The answer must consist of every line from the data that holds "extractLsb".
______________________________
-- ==== Sys2Proof/Machine/Pixel.lean ====
section
/-! DEFINITION. The pixel arithmetic of the PCU (40_pixel_codec.md R100 to R104, R107, R108). -/

namespace Sys2Proof.Machine

/-- An RGB888 triple (R16, R68). -/
structure Rgb where
  r : Byte
  g : Byte
  b : Byte
  deriving DecidableEq, Repr

/-- `red5(v) := (v >> 11) & 0x1F` (R100). -/
def red5 (v : BitVec 16) : BitVec 5 := ((v >>> 11) &&& 0x1F#16).setWidth 5

/-- `green6(v) := (v >> 5) & 0x3F` (R100). -/
def green6 (v : BitVec 16) : BitVec 6 := ((v >>> 5) &&& 0x3F#16).setWidth 6

/-- `blue5(v) := v & 0x1F` (R100). -/
def blue5 (v : BitVec 16) : BitVec 5 := (v &&& 0x1F#16).setWidth 5

/-- `expand5(f) := ((f << 3) | (f >> 2))[7:0]` (R101). -/
def expand5 (f : BitVec 5) : Byte := ((f.setWidth 16 <<< 3) ||| (f.setWidth 16 >>> 2)).setWidth 8

/-- `expand6(f) := ((f << 2) | (f >> 4))[7:0]` (R102). -/
def expand6 (f : BitVec 6) : Byte := ((f.setWidth 16 <<< 2) ||| (f.setWidth 16 >>> 4)).setWidth 8

/-- `dec565(v)` (R103). -/
def dec565 (v : BitVec 16) : Rgb := ⟨expand5 (red5 v), expand6 (green6 v), expand5 (blue5 v)⟩

/-- `enc888(r, g, b) := ((r >> 3) << 11) | ((g >> 2) << 5) | (b >> 3)` (R104). -/
def enc888 (p : Rgb) : BitVec 16 :=
  ((p.r.setWidth 16 >>> 3) <<< 11) ||| ((p.g.setWidth 16 >>> 2) <<< 5) ||| (p.b.setWidth 16 >>> 3)

/-- The live bits of PCU_RGB888 (R35): R in 23:16, G in 15:8, B in 7:0. -/
def Rgb.pack (p : Rgb) : BitVec 24 := p.r ++ p.g ++ p.b

/-- The channels PCU_RGB888 holds (R35). -/
def unpackRgb (v : BitVec 24) : Rgb := ⟨v.extractLsb 23 16, v.extractLsb 15 8, v.extractLsb 7 0⟩

/-- The bytes of an RGB888 value in a buffer (R68). -/
def Rgb.bytes (p : Rgb) : List Byte := [p.r, p.g, p.b]

/-- `(byte0 << 8) | byte1` (R67, R107). -/
def joinBE (hi lo : Byte) : BitVec 16 := (hi.setWidth 16 <<< 8) ||| lo.setWidth 16

/-- `decodeStream(s, N)` with `len(s) = 2*N` (R107): two bytes a pixel, in row-major order. -/
def decodeStream : List Byte → List Byte
  | hi :: lo :: rest => (dec565 (joinBE hi lo)).bytes ++ decodeStream rest
  | [_] => []
  | [] => []

/-- `encodeStream(s, N)` with `len(s) = 3*N` (R108): three bytes a pixel, in row-major order. -/
def encodeStream : List Byte → List Byte
  | r :: g :: b :: rest => be16 (enc888 ⟨r, g, b⟩) ++ encodeStream rest
  | [_, _] => []
  | [_] => []
  | [] => []

end Sys2Proof.Machine
end

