-- ==== Sys2Proof/Machine/HostPort.lean ====
section
/-! DEFINITION. The register map (10_state.md R24 to R47) and the host's transactions (42_host_port.md R180 to R189). -/

namespace Sys2Proof.Machine

/-- The registers of the map (R24). -/
inductive Reg where
  | pcuCmd
  | pcuStatus
  | pcuWidth
  | pcuHeight
  | pcuSrcAddr
  | pcuSrcLen
  | pcuDstAddr
  | pcuPix565
  | pcuRgb888
  | pcuErrActual
  | pcuErrExpected
  | fsuCmd
  | fsuStatus
  | fsuPathAddr
  | fsuPathLen
  | fsuPayAddr
  | fsuPayLen
  | fsuFrmAddr
  | fsuFrmLen
  | fsuTxSent
  | fsuTxCalls
  deriving DecidableEq, Repr

/-- The access types of R24, R25. -/
inductive Access where
  | rw
  | ro
  | wo
  /-- RO with write-1-to-clear bits: STATUS. -/
  | roW1c
  deriving DecidableEq, Repr

/-- The offset of a register (R24). -/
def Reg.offset : Reg → Nat
  | .pcuCmd => 0x00
  | .pcuStatus => 0x04
  | .pcuWidth => 0x08
  | .pcuHeight => 0x0C
  | .pcuSrcAddr => 0x10
  | .pcuSrcLen => 0x14
  | .pcuDstAddr => 0x18
  | .pcuPix565 => 0x1C
  | .pcuRgb888 => 0x20
  | .pcuErrActual => 0x24
  | .pcuErrExpected => 0x28
  | .fsuCmd => 0x40
  | .fsuStatus => 0x44
  | .fsuPathAddr => 0x48
  | .fsuPathLen => 0x4C
  | .fsuPayAddr => 0x50
  | .fsuPayLen => 0x54
  | .fsuFrmAddr => 0x58
  | .fsuFrmLen => 0x5C
  | .fsuTxSent => 0x60
  | .fsuTxCalls => 0x64

/-- The access type of a register (R24). -/
def Reg.access : Reg → Access
  | .pcuCmd => .wo
  | .pcuStatus => .roW1c
  | .pcuWidth => .rw
  | .pcuHeight => .rw
  | .pcuSrcAddr => .rw
  | .pcuSrcLen => .rw
  | .pcuDstAddr => .rw
  | .pcuPix565 => .rw
  | .pcuRgb888 => .rw
  | .pcuErrActual => .ro
  | .pcuErrExpected => .ro
  | .fsuCmd => .wo
  | .fsuStatus => .roW1c
  | .fsuPathAddr => .rw
  | .fsuPathLen => .rw
  | .fsuPayAddr => .rw
  | .fsuPayLen => .rw
  | .fsuFrmAddr => .rw
  | .fsuFrmLen => .rw
  | .fsuTxSent => .ro
  | .fsuTxCalls => .ro

/-- Every register, in the map's order. -/
def allRegs : List Reg :=
  [.pcuCmd, .pcuStatus, .pcuWidth, .pcuHeight, .pcuSrcAddr, .pcuSrcLen, .pcuDstAddr, .pcuPix565, .pcuRgb888,
    .pcuErrActual, .pcuErrExpected, .fsuCmd, .fsuStatus, .fsuPathAddr, .fsuPathLen, .fsuPayAddr, .fsuPayLen,
    .fsuFrmAddr, .fsuFrmLen, .fsuTxSent, .fsuTxCalls]

/-- `reg(off)`: the register at an offset, or none where the map is RAZ/WI (R26). -/
def regAt (off : Nat) : Option Reg := allRegs.find? fun r => r.offset == off

/-- `x[NAME]` as it reads, reserved bits as 0 (R12, R182). A CMD register reads as 0 (R27, R38). -/
def State.readReg (s : State) : Reg → Word
  | .pcuCmd => 0
  | .pcuStatus => s.pcu.status.word
  | .pcuWidth => s.pcu.width
  | .pcuHeight => s.pcu.height
  | .pcuSrcAddr => s.pcu.srcAddr
  | .pcuSrcLen => s.pcu.srcLen
  | .pcuDstAddr => s.pcu.dstAddr
  | .pcuPix565 => s.pcu.pix565.setWidth 32
  | .pcuRgb888 => s.pcu.rgb888.setWidth 32
  | .pcuErrActual => s.pcu.errActual
  | .pcuErrExpected => s.pcu.errExpected
  | .fsuCmd => 0
  | .fsuStatus => s.fsu.status.word
  | .fsuPathAddr => s.fsu.pathAddr
  | .fsuPathLen => s.fsu.pathLen
  | .fsuPayAddr => s.fsu.payAddr
  | .fsuPayLen => s.fsu.payLen
  | .fsuFrmAddr => s.fsu.frmAddr
  | .fsuFrmLen => s.fsu.frmLen
  | .fsuTxSent => s.fsu.txSent
  | .fsuTxCalls => s.fsu.txCalls

/-- What a read of offset `off` returns (R182): 0 where no register is. -/
def State.readOffset (s : State) (off : Nat) : Word :=
  match regAt off with
  | some r => s.readReg r
  | none => 0

/-- A host write of a CMD register: issue, or overrun while BUSY (R184, R185). -/
def writeCmd (u : UnitId) (w : Word) (s : State) : State :=
  if (s.status u).busy then s.setStatus u (s.status u).overrun else issue u w s

/-- A host write of a STATUS register (R183). -/
def writeStatus (u : UnitId) (v : Word) (s : State) : State :=
  s.setStatus u ((s.status u).cleared v)

/-- A host write of word `v` to a register (R183): RO registers ignore it. -/
def writeReg (r : Reg) (v : Word) (s : State) : State :=
  match r with
  | .pcuCmd => writeCmd .pcu v s
  | .pcuStatus => writeStatus .pcu v s
  | .pcuWidth => { s with pcu := { s.pcu with width := v } }
  | .pcuHeight => { s with pcu := { s.pcu with height := v } }
  | .pcuSrcAddr => { s with pcu := { s.pcu with srcAddr := v } }
  | .pcuSrcLen => { s with pcu := { s.pcu with srcLen := v } }
  | .pcuDstAddr => { s with pcu := { s.pcu with dstAddr := v } }
  | .pcuPix565 => { s with pcu := { s.pcu with pix565 := v.extractLsb 15 0 } }
  | .pcuRgb888 => { s with pcu := { s.pcu with rgb888 := v.extractLsb 23 0 } }
  | .pcuErrActual => s
  | .pcuErrExpected => s
  | .fsuCmd => writeCmd .fsu v s
  | .fsuStatus => writeStatus .fsu v s
  | .fsuPathAddr => { s with fsu := { s.fsu with pathAddr := v } }
  | .fsuPathLen => { s with fsu := { s.fsu with pathLen := v } }
  | .fsuPayAddr => { s with fsu := { s.fsu with payAddr := v } }
  | .fsuPayLen => { s with fsu := { s.fsu with payLen := v } }
  | .fsuFrmAddr => { s with fsu := { s.fsu with frmAddr := v } }
  | .fsuFrmLen => { s with fsu := { s.fsu with frmLen := v } }
  | .fsuTxSent => s
  | .fsuTxCalls => s

/-- The model's record of a value the host's read returned (log 10). -/
def State.returned (e : HostRead) (s : State) : State := { s with hostLog := s.hostLog ++ [e] }

/-- `RD off` (R181, R182). -/
def hostRd (off : Nat) (s : State) : State :=
  if off % 4 = 0 then s.returned (.reg off (s.readOffset off))
  else s.recordFault (.misalignedRegisterAccess off)

/-- `WR off, v` (R181, R183): no effect where no register is (R26). -/
def hostWr (off : Nat) (v : Word) (s : State) : State :=
  if off % 4 = 0 then
    match regAt off with
    | some r => writeReg r v s
    | none => s
  else s.recordFault (.misalignedRegisterAccess off)

/-- `BMR U, addr` (R186), with the footprint hazard of R241, which is looked for first (log 9). -/
def hostBmr (u : UnitId) (addr : Word) (s : State) : State :=
  let a := addr.toNat
  if s.bufSize u.buf ≤ a then s.returned (.byte u addr 0)
  else if s.hazard u a then s.recordFault (.footprintHazard u u.buf a)
  else
    match memGet (s.buf u.buf) a with
    | none => s.recordFault (.unwrittenRead u.buf a)
    | some b => s.returned (.byte u addr b)

/-- `BMW U, addr, b` (R187), with the footprint hazard of R241. -/
def hostBmw (u : UnitId) (addr : Word) (b : Byte) (s : State) : State :=
  let a := addr.toNat
  if s.bufSize u.buf ≤ a then s
  else if s.hazard u a then s.recordFault (.footprintHazard u u.buf a)
  else s.setBuf u.buf (memSet (s.buf u.buf) a b)

/-- One host transaction (R180). -/
def hostStep (t : Transaction) (s : State) : State :=
  match t with
  | .rd off => hostRd off s
  | .wr off v => hostWr off v s
  | .bmr u addr => hostBmr u addr s
  | .bmw u addr b => hostBmw u addr b s

end Sys2Proof.Machine
end

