-- ==== Sys2Proof/Certificates/Slice0/Obligations.lean ====
section
/-! DEFINITION. The statements for the provers, each a formal reading of numbered rules of spec/. Where a statement gives
a whole next state or says that a latch is as before, what it says of the latch of a unit that is then Idle is the model's
choice (log 20, DESIGN CHOICE): the spec leaves that content unspecified. -/

open Sys2Proof Sys2Proof.Machine

/-! ### Encoding -/

/-- R86, R89: a word decodes at a unit to a command exactly when it is that command's word and the command is that
unit's: no bit of the encoding is dropped and no word has two meanings at one unit. -/
def Obligations.DecodeAgreesWithEncode : Prop :=
  ∀ (u : UnitId) (w : Word) (i : Instr), decode u w = .legal i ↔ i.unit = u ∧ encode i = w

/-- R87: exactly the listed words are illegal; each is accepted at issue, and its perform step completes with
ILLEGAL_COMMAND, touching no memory and no result register but the PCU's two ERR registers.
That the latch of a unit the command leaves Idle stays as it was is the model's choice (log 20, DESIGN CHOICE). -/
def Obligations.IllegalWordsCompleteWithIllegalCommand : Prop :=
  (∀ (u : UnitId) (w : Word), (∃ why, decode u w = .illegal why) ↔
    (w.extractLsb 31 9 ≠ 0#23 ∨
     (w.getLsbD 8 = true ∧ ¬(u = .pcu ∧ w.extractLsb 7 0 = 0x03#8)) ∨
     (u = .pcu ∧ (w.extractLsb 7 0 = 0x00#8 ∨ 5 ≤ (w.extractLsb 7 0).toNat)) ∨
     (u = .fsu ∧ (w.extractLsb 7 0 = 0x00#8 ∨ 3 ≤ (w.extractLsb 7 0).toNat)))) ∧
  (∀ (w : Word) (why : Illegal) (s : State), s.mfault = none → s.pcu.status.busy = false →
    decode .pcu w = .illegal why →
    (hostWr 0x00 w s).phasePcu = .pending ∧ (hostWr 0x00 w s).pcu.status.busy = true ∧
    pcuStep (hostWr 0x00 w s) = .next (endPcu .illegalCommand 0 0 (hostWr 0x00 w s))) ∧
  (∀ (w : Word) (why : Illegal) (s : State), s.mfault = none → s.fsu.status.busy = false →
    decode .fsu w = .illegal why →
    (hostWr 0x40 w s).phaseFsu = .pending ∧ (hostWr 0x40 w s).fsu.status.busy = true ∧
    fsuStep (hostWr 0x40 w s) = .next (endFsu .illegalCommand (hostWr 0x40 w s)))

/-- R89: the seven words of the table decode, at their unit, to their commands. -/
def Obligations.MnemonicWordsDecode : Prop :=
  decode .pcu 0x00000001#32 = .legal .decPix ∧
  decode .pcu 0x00000002#32 = .legal .encPix ∧
  decode .pcu 0x00000003#32 = .legal (.decBuf false) ∧
  decode .pcu 0x00000103#32 = .legal (.decBuf true) ∧
  decode .pcu 0x00000004#32 = .legal .encBuf ∧
  decode .fsu 0x00000001#32 = .legal .build ∧
  decode .fsu 0x00000002#32 = .legal .send

/-! ### The step -/

/-- R117, R167: with no fault recorded, the unit's turn runs the command its latched word decodes to, an illegal word
ends with ILLEGAL_COMMAND (R87), and a SEND in its loop goes on. The turn takes the agenda's head away (log 2) and
changes nothing else around `exec`. A turn given to an Idle unit changes nothing else at all, the model's choice (log 3,
DESIGN CHOICE); that the latch of the unit an illegal word leaves Idle stays as it was is log 20 (DESIGN CHOICE). -/
def Obligations.UnitTurnRunsDecodedCommand : Prop :=
  ∀ (s : State) (rest : List AgentStep), s.mfault = none →
    (s.agenda = .pcu :: rest →
      (∀ i, s.phasePcu = .pending → decode .pcu s.latPcu.cmd = .legal i → step s = exec i { s with agenda := rest }) ∧
      (∀ why, s.phasePcu = .pending → decode .pcu s.latPcu.cmd = .illegal why →
        step s = .next (endPcu .illegalCommand 0 0 { s with agenda := rest })) ∧
      (s.phasePcu = .idle → step s = .next { s with agenda := rest })) ∧
    (s.agenda = .fsu :: rest →
      (∀ i, s.phaseFsu = .pending → decode .fsu s.latFsu.cmd = .legal i → step s = exec i { s with agenda := rest }) ∧
      (∀ why, s.phaseFsu = .pending → decode .fsu s.latFsu.cmd = .illegal why →
        step s = .next (endFsu .illegalCommand { s with agenda := rest })) ∧
      (s.phaseFsu = .writing → step s = exec .send { s with agenda := rest }) ∧
      (s.phaseFsu = .idle → step s = .next { s with agenda := rest }))

/-- R20, R77 in the model's form (log 2): the agent at the head of the agenda takes the step, a host transaction, a
unit's turn or a reset, and nothing else around it changes. -/
def Obligations.AgendaNamesTheAgent : Prop :=
  ∀ (s : State) (rest : List AgentStep), s.mfault = none →
    (∀ x, s.agenda = .host x :: rest → step s = settle (hostStep x { s with agenda := rest })) ∧
    (s.agenda = .reset :: rest → step s = settle (resetBlock { s with agenda := rest })) ∧
    (s.agenda = .pcu :: rest → step s = pcuStep { s with agenda := rest }) ∧
    (s.agenda = .fsu :: rest → step s = fsuStep { s with agenda := rest })

/-- The model's choice of log 3 (DESIGN CHOICE), with R117, R167 and R87: with an empty agenda a unit that is not Idle
runs on, the PCU first, whether its latched word is legal or not; with both units Idle nothing changes. That the latch of
the unit an illegal word leaves Idle stays as it was is log 20 (DESIGN CHOICE). -/
def Obligations.EmptyAgendaRunsUnits : Prop :=
  ∀ s : State, s.mfault = none → s.agenda = [] →
    (∀ i, s.phasePcu = .pending → decode .pcu s.latPcu.cmd = .legal i → step s = exec i s) ∧
    (∀ why, s.phasePcu = .pending → decode .pcu s.latPcu.cmd = .illegal why →
      step s = .next (endPcu .illegalCommand 0 0 s)) ∧
    (∀ i, s.phasePcu = .idle → s.phaseFsu = .pending → decode .fsu s.latFsu.cmd = .legal i → step s = exec i s) ∧
    (∀ why, s.phasePcu = .idle → s.phaseFsu = .pending → decode .fsu s.latFsu.cmd = .illegal why →
      step s = .next (endFsu .illegalCommand s)) ∧
    (s.phasePcu = .idle → s.phaseFsu = .writing → step s = exec .send s) ∧
    (s.phasePcu = .idle → s.phaseFsu = .idle → step s = .next s)

/-- R51 says that no later step, reset included, clears the fault record. That every later step answers the recorded
fault, whatever agent the agenda names, is the model's reading of R14 and R51 (log 1, DEDUCED). Reset keeps the
record. -/
def Obligations.RecordedFaultIsKept : Prop :=
  ∀ (s : State) (r : Fault), s.mfault = some r →
    (∀ agenda, step { s with agenda := agenda } = .fault r) ∧ (resetBlock s).mfault = some r

/-- The word placed for the next step (log 18): a PCU command's word is issued at the PCU, and the next step performs
exactly it. -/
def Obligations.PlacedWordRunsNext : Prop :=
  ∀ (s : State) (w : Nat) (i : Instr), s.mfault = none → w < 2 ^ 32 →
    decode .pcu (BitVec.ofNat 32 w) = .legal i →
    decodeTableWord 32 w = some i ∧
    step (s.withFetchWord 32 w) = exec i (issue .pcu (BitVec.ofNat 32 w) s)
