/-! ### Issue (R184) -/

@[simp] theorem issue_pcu_pcu (w : Word) (s : State) : (issue .pcu w s).pcu = { s.pcu with status := s.pcu.status.issued } := rfl
@[simp] theorem issue_pcu_fsu (w : Word) (s : State) : (issue .pcu w s).fsu = s.fsu := rfl
@[simp] theorem issue_pcu_phasePcu (w : Word) (s : State) : (issue .pcu w s).phasePcu = .pending := rfl
@[simp] theorem issue_pcu_latPcu (w : Word) (s : State) : (issue .pcu w s).latPcu = s.pcu.latch w := rfl
@[simp] theorem issue_pcu_phaseFsu (w : Word) (s : State) : (issue .pcu w s).phaseFsu = s.phaseFsu := rfl
@[simp] theorem issue_pcu_latFsu (w : Word) (s : State) : (issue .pcu w s).latFsu = s.latFsu := rfl
@[simp] theorem issue_pcu_txOpen (w : Word) (s : State) : (issue .pcu w s).txOpen = s.txOpen := rfl
@[simp] theorem issue_pcu_txTrace (w : Word) (s : State) : (issue .pcu w s).txTrace = s.txTrace := rfl
@[simp] theorem issue_pcu_mfault (w : Word) (s : State) : (issue .pcu w s).mfault = s.mfault := rfl
@[simp] theorem issue_pcu_pbm (w : Word) (s : State) : (issue .pcu w s).pbm = s.pbm := rfl
@[simp] theorem issue_pcu_fbm (w : Word) (s : State) : (issue .pcu w s).fbm = s.fbm := rfl
@[simp] theorem issue_pcu_pbmSize (w : Word) (s : State) : (issue .pcu w s).pbmSize = s.pbmSize := rfl
@[simp] theorem issue_pcu_fbmSize (w : Word) (s : State) : (issue .pcu w s).fbmSize = s.fbmSize := rfl
@[simp] theorem issue_pcu_agenda (w : Word) (s : State) : (issue .pcu w s).agenda = s.agenda := rfl
@[simp] theorem issue_pcu_writeAnswers (w : Word) (s : State) : (issue .pcu w s).writeAnswers = s.writeAnswers := rfl
@[simp] theorem issue_pcu_flushAnswers (w : Word) (s : State) : (issue .pcu w s).flushAnswers = s.flushAnswers := rfl
@[simp] theorem issue_pcu_draws (w : Word) (s : State) : (issue .pcu w s).draws = s.draws := rfl
@[simp] theorem issue_pcu_hostLog (w : Word) (s : State) : (issue .pcu w s).hostLog = s.hostLog := rfl
@[simp] theorem issue_fsu_pcu (w : Word) (s : State) : (issue .fsu w s).pcu = s.pcu := rfl
@[simp] theorem issue_fsu_fsu (w : Word) (s : State) : (issue .fsu w s).fsu = { s.fsu with status := s.fsu.status.issued, txSent := 0, txCalls := 0 } := rfl
@[simp] theorem issue_fsu_phasePcu (w : Word) (s : State) : (issue .fsu w s).phasePcu = s.phasePcu := rfl
@[simp] theorem issue_fsu_latPcu (w : Word) (s : State) : (issue .fsu w s).latPcu = s.latPcu := rfl
@[simp] theorem issue_fsu_phaseFsu (w : Word) (s : State) : (issue .fsu w s).phaseFsu = .pending := rfl
@[simp] theorem issue_fsu_latFsu (w : Word) (s : State) : (issue .fsu w s).latFsu = s.fsu.latch w := rfl
@[simp] theorem issue_fsu_txOpen (w : Word) (s : State) : (issue .fsu w s).txOpen = s.txOpen := rfl
@[simp] theorem issue_fsu_txTrace (w : Word) (s : State) : (issue .fsu w s).txTrace = s.txTrace := rfl
@[simp] theorem issue_fsu_mfault (w : Word) (s : State) : (issue .fsu w s).mfault = s.mfault := rfl
@[simp] theorem issue_fsu_pbm (w : Word) (s : State) : (issue .fsu w s).pbm = s.pbm := rfl
@[simp] theorem issue_fsu_fbm (w : Word) (s : State) : (issue .fsu w s).fbm = s.fbm := rfl
@[simp] theorem issue_fsu_pbmSize (w : Word) (s : State) : (issue .fsu w s).pbmSize = s.pbmSize := rfl
@[simp] theorem issue_fsu_fbmSize (w : Word) (s : State) : (issue .fsu w s).fbmSize = s.fbmSize := rfl
@[simp] theorem issue_fsu_agenda (w : Word) (s : State) : (issue .fsu w s).agenda = s.agenda := rfl
@[simp] theorem issue_fsu_writeAnswers (w : Word) (s : State) : (issue .fsu w s).writeAnswers = s.writeAnswers := rfl
@[simp] theorem issue_fsu_flushAnswers (w : Word) (s : State) : (issue .fsu w s).flushAnswers = s.flushAnswers := rfl
@[simp] theorem issue_fsu_draws (w : Word) (s : State) : (issue .fsu w s).draws = s.draws := rfl
@[simp] theorem issue_fsu_hostLog (w : Word) (s : State) : (issue .fsu w s).hostLog = s.hostLog := rfl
______________________________
## ANSWER FOR THE TASK:
def unpackRgb (v : BitVec 24) : Rgb := ⟨v.extractLsb 23 16, v.extractLsb 15 8, v.extractLsb 7 0⟩
  | .pcuPix565 => { s with pcu := { s.pcu with pix565 := v.extractLsb 15 0 } }
  | .pcuRgb888 => { s with pcu := { s.pcu with rgb888 := v.extractLsb 23 0 } }
    (w.extractLsb 31 9 ≠ 0#23 ∨
     (w.getLsbD 8 = true ∧ ¬(u = .pcu ∧ w.extractLsb 7 0 = 0x03#8)) ∨
     (u = .pcu ∧ (w.extractLsb 7 0 = 0x00#8 ∨ 5 ≤ (w.extractLsb 7 0).toNat)) ∨
     (u = .fsu ∧ (w.extractLsb 7 0 = 0x00#8 ∨ 3 ≤ (w.extractLsb 7 0).toNat)))) ∧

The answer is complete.